The LQs in management, service, sales/office, and production/transportation-type occupations are associates with positive Betas, implying higher poverty levels among women engaged in these occupations. Some of these findings point toward the relative lower pay in these occupations, as noted in other work [6,7,8]. However, this new finding points toward the working poor—that section of society—largely the women who comprise an active labor force in the new econony and are living in poverty.
Regarding work status, it is a no-brainer that full-time work all throughout the year (35 h/week, 50–52 h/year) attributes toward reducing poverty among women (negative Beta), albeit the Beta is slightly stronger for single females compared to those with children. Even the share of females who worked only 15–34 h/week for 1–13 weeks/year also receives negative Beta, implying lower poverty. The share of females who did not work at all does not show up in the model for female-headed households with children, whereas this variable shows up for those without children but is insignificant. The R-Square values are very good for both models—0.638 (with children) and 0.685 (without children). The new findings from these models point toward the fact that full-time and even part-time work for single women helps reduce poverty, especially for those with children. Finally, the VIF values point toward some multicolliearity between major population groups (whites, blacks, and Hispanics), all of which are critical to measuring poverty in the entire country. Since removing them would drastically reduce the sample size and produce unreliable results, they were retained in the models.
When modeling male-headed households with children living in poverty (Table 5), four major categories of race variables show up in the model, and they all receive negative Betas—implying lower poverty. The strength of Betas is strongest for whites (−0.934), followed by blacks (−0.532), Hispanics (−0.527), and Asians (−0.265). Regarding educational attainment, lower levels of education are associated with higher poverty and receive positive Betas, with no high school diploma having a stronger Beta (0.180) compared to a high school diploma (Beta = 0.065). Regarding majors in bachelor’s, science and engineering (Beta = −0.107), business (Beta = −0.182), and arts/humanities (Beta = −0.078) all associate with lower poverty, with the business major being the strongest.
Regarding occupation, LQ-management (Beta = −0.221) and LQ-natural resources, etc. (Beta = −0.197) associate with lower poverty for male-headed households with children, with management-type occupations having a stronger impact. LQ-Service, however, receives positive Beta (0.122), implying higher poverty—same as those for females (with or without children). What is clear and new from this model is that the over-presence of men in natural resource extraction/construction, etc. plays to their advantage, given its highly masculine nature and potential higher incomes. This research also finds new knowledge that being in management occupations protects single male-headed households with children from falling into poverty, whereas it does not in the case of female-headed households, with and without children.
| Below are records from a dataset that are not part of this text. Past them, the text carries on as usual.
-- ==== Sys2Proof/Certificates/Slice0/Obligations.lean ====
section
/-!
DEFINITION. The statements about this machine that are offered for proof.  Each is a Prop `Obligations.<Name>`; the tables
before them give, per instruction, the value that the rules of spec/ state.
-/

open Sys2Proof Sys2Proof.Machine

namespace Sys2Proof.Spec

/-- A 64-bit address moved by the signed 20-bit field TGT in units of 8 bytes (06 R115). -/
def jump (pc : DWord) (tgt : Nat) : DWord := pc + BitVec.ofInt 64 (8 * (BitVec.ofNat 20 tgt).toInt)

/-! ## Scalar instructions (06 R133 to R138) -/

/-- The instructions of R133 that write sD, with the sources they read and their results for source values A, B, C. -/
def scalarTable (x : Args) (A B C : Word) : List (Instr × List (LSel × Nat) × Word) :=
  let a := (LSel.a, x.a)
  let b := (LSel.b, x.b)
  let n := B.toNat % 64
  [(.sadd x, [a, b], A + B), (.ssub x, [a, b], A - B), (.smul x, [a, b], A * B),
   (.smulh { x with ty := .i32 }, [a, b], BitVec.ofInt 32 (A.toInt * B.toInt / 2 ^ 32)),
   (.smulh { x with ty := .n32 }, [a, b], BitVec.ofNat 32 (A.toNat * B.toNat / 2 ^ 32)),
   (.smad x, [a, b, (.c, x.c)], A * B + C),
   (.sand x, [a, b], A &&& B), (.sor x, [a, b], A ||| B), (.sxor x, [a, b], A ^^^ B), (.snot x, [a], ~~~A),
   (.sshl x, [a, b], if 32 ≤ n then 0 else A <<< n), (.sshr x, [a, b], if 32 ≤ n then 0 else A >>> n),
   (.ssra x, [a, b], A.sshiftRight (min n 31)),
   (.smin { x with ty := .i32 }, [a, b], if B.slt A then B else A),
   (.smin { x with ty := .n32 }, [a, b], if B.ult A then B else A),
   (.smax { x with ty := .i32 }, [a, b], if A.slt B then B else A),
   (.smax { x with ty := .n32 }, [a, b], if A.ult B then B else A),
   (.spop x, [a], BitVec.ofNat 32 ((List.range 32).filter fun i => A.getLsbD i).length),
   (.sclz x, [a], if A = 0 then 32 else BitVec.ofNat 32 (31 - Nat.log2 A.toNat)),
   (.smov x, [a], A), (.sli x, [a], A)]

/-- The scalar and the guard registers that an instruction of the scalar group writes. -/
def scalarDests : Instr → Option (List Nat × List Nat)
  | .sadd x | .ssub x | .smul x | .smulh x | .smad x | .sand x | .sor x | .sxor x | .snot x | .sshl x | .sshr x | .ssra x
  | .smin x | .smax x | .spop x | .sclz x | .ssel x | .smov x | .sli x | .sget x => some ([x.d], [])
  | .dadd x | .dsub x | .dmov x | .slea x => some ([2 * x.d, 2 * x.d + 1], [])
  | .scmp _ x => some ([], [x.d])
  | _ => none

/-- The condition of `scmp` on two words (04 R100): signed for `.i32`, unsigned for `.n32`, bits for `.b32`. -/
def wordCond (c : Cond) (t : Ty) (A B : Word) : Option Bool :=
  match t, c with
  | .i32, .eq | .n32, .eq | .b32, .eq => some (A == B)
  | .i32, .ne | .n32, .ne | .b32, .ne => some (A != B)
  | .i32, .lt => some (A.slt B)
  | .i32, .le => some (A.sle B)
  | .i32, .gt => some (B.slt A)
  | .i32, .ge => some (B.sle A)
  | .n32, .lt => some (A.ult B)
  | .n32, .le => some (A.ule B)
  | .n32, .gt => some (B.ult A)
  | .n32, .ge => some (B.ule A)
  | .b32, .any => some (A &&& B != 0)
  | .b32, .none => some (A &&& B == 0)
  | _, _ => none

end Sys2Proof.Spec

/-! ## Encoding, fetch and reset -/

/-- Words written out bit by bit from the spec's encodings decode to the instructions they stand for, and words that no encoding
allows are turned away by name: an opcode that does not exist, a reserved bit, a type the row does not have (04 R83 to R97, 05 R108 to
R112). -/
def Obligations.DecodeWords : Prop :=
  let always : Guard := ⟨false, 7⟩
  let ctl := fun (opnd tgt token : Nat) => (⟨always, opnd, tgt, token, 0⟩ : Ctl)
  let args := fun (d a b c : Nat) (t : Ty) => (⟨always, d, a, b, c, t, 0, 0, none⟩ : Args)
  (∀ q ∈ [([0x0030_0030_2017_00C0], Instr.vadd (args 1 2 3 0 .i32)), ([0x0000_0000_4007_0004], Instr.bra (ctl 0 4 0)),
      ([0x0003_0000_6077_000C], Instr.brv (ctl 7 6 3)), ([0x0003_0000_0007_0020], Instr.join (ctl 0 0 3)),
      ([0x0000_0000_0007_002C], Instr.nop (ctl 0 0 0)), ([0x0000_2020_1047_01A8], Instr.vpush (args 4 1 2 2 .b32)),
      ([0x0000_0000_5002_0300], Instr.trap { args 0 5 0 0 .b32 with guard := ⟨false, 2⟩ }),
      ([0x0000_0008_9007_0304], Instr.tret (args 0 137 0 0 .b32)), ([0x0000_0000_0037_0258], Instr.mcommit (args 3 0 0 0 .b32)),
      ([0x0000_0000_2067_0314], Instr.pmread (args 6 2 0 0 .b32))],
    decode maxLimits 0 q.1 = .ok (q.2, 8)) ∧
  decode maxLimits 0 [0x0030_0000_4017_0919, 0x0000_0001_0000_0000] =
    .ok (Instr.vcmp .lt { args 1 4 0 0 .i32 with lit := some ⟨.b, 0⟩ }, 16) ∧
  (∀ w ∈ [0x0000_0000_0000_0000, 0x0030_0030_2017_04C0, 0x0030_0030_2017_00C3], decode maxLimits 0 [w] = .error .opcode) ∧
  ∀ w ∈ [0x00C0_0030_2017_00C0, 0x0030_0030_201F_00C0], decode maxLimits 0 [w] = .error .encoding

/-- Decoding the words of a well-formed instruction, at an address aligned to its length, gives the instruction and its length,
for every field at every value the encoding admits (04 R83 to R106, 05 R112). -/
def Obligations.DecodeOfEncode : Prop :=
  ∀ (lim : Limits) (pc : Nat) (i : Instr), WellFormed lim i = true → i.view ≠ .event →
    pc % (8 * (encode i).length) = 0 → decode lim pc (encode i) = .ok (i, 8 * (encode i).length)

/-- What decodes is well formed, and its words are those the encoder gives: no two encodings mean one instruction, and no bit
of a word is passed over (05 R112). -/
def Obligations.EncodeOfDecode : Prop :=
  ∀ (lim : Limits) (pc : Nat) (ws : List Nat) (i : Instr) (len : Nat), (∀ w ∈ ws, w < 2 ^ 64) →
    decode lim pc ws = .ok (i, len) →
    WellFormed lim i = true ∧ (List.range (len / 8)).map (fun k => ws.getD k 0) = encode i ∧ pc % len = 0

/-- Reset leaves no team, no workgroup and nothing listed in memory (what unlisted memory reads as is the model's choice, log 1 and log
2); the power limit is 2,700 W and the
temperature thresholds are 95, 102 and 110 degrees (22 R373, R375); every core starts with its matrix engine gated (11 R257). -/
def Obligations.ResetState : Prop :=
  State.reset.mem = [] ∧ State.reset.teams = [] ∧ State.reset.wgs = [] ∧ State.reset.pwrlim = 2700 ∧
  State.reset.tlim0 = 95 * 8 ∧ State.reset.tlim1 = 102 * 8 ∧ State.reset.tlim2 = 110 * 8 ∧
  (∀ c, (State.reset.core c).gated = true) ∧ (∀ c, (State.reset.core c).mxidle = 0x400) ∧
  (∀ c, (State.reset.cluster c).pacap = 0x4000 ∧ (State.reset.cluster c).parate = 0x400)

/-- Memory stays in canonical form at every step: addresses rise strictly, and no listed byte is the one unlisted memory reads as
(the form of memory is the model's own, log 1). -/
def Obligations.MemoryStaysCanonical : Prop :=
  ∀ s t : State, Memory.wf s.mem = true → step s = .next t → Memory.wf t.mem = true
Finally, the male-versus-female work status ratio for those who worked 35 h/more per week for 48–49 weeks/year associates with a negative Beta (lower poverty) whereas other two categories (1–14 h/week, 50–52 weeks/year, and 15–34 h/week, 50–52 weeks/year) representing part-time work status for males receive positive Betas, implying poverty, even though the strength of these Betas is small. This finding is new since the male/female ratios for part-time categories of work show a trend toward attaining parity with women, especially concerning poverty, which is an unpleasant situation. Finally, the R-square value for this model is 0.373, which is lower than 0.50. However, all the explanatory variables are significant and provide meaningful results. Regarding lower R-square values, scholars have suggested that it happens because of more noise in the data. Frost illustrates two different models to explain how the output does not change even when the R-square value is 0.147 (i.e., explaining only 14.7% of the variance) and that the higher variability of data around the regression slope line is what produces a lower R-squared value [59]. In the past, numerous scholars who have worked on rural women’s livelihoods and economic patterns in Bangladesh have published their results with lower R-squared values, explaining 11–13% of total variance [60,61]. In this study, the R-square value is far better, and the explanatory variables provide meaningful results.

5. Conclusions and Policy Implications

This analysis aimed at examining varying levels of poverty among male- and female-headed households, with and without children, living in poverty in the counties in the USA. By using a multi-level empirical analysis of county-scale five-year ACS estimates from the NHGIS, this analysis finds some expected and some surprising results. Sadly, the presence of black population associates with higher levels of poverty (positive Betas) for female-headed households, with and without children, whereas most of the race variables associate with lower levels of poverty (negative Beta) for male-headed households with children. This points toward the fact that a large part of female poverty is likely due to the larger share of black women in the black population being captured in positive Betas in the model.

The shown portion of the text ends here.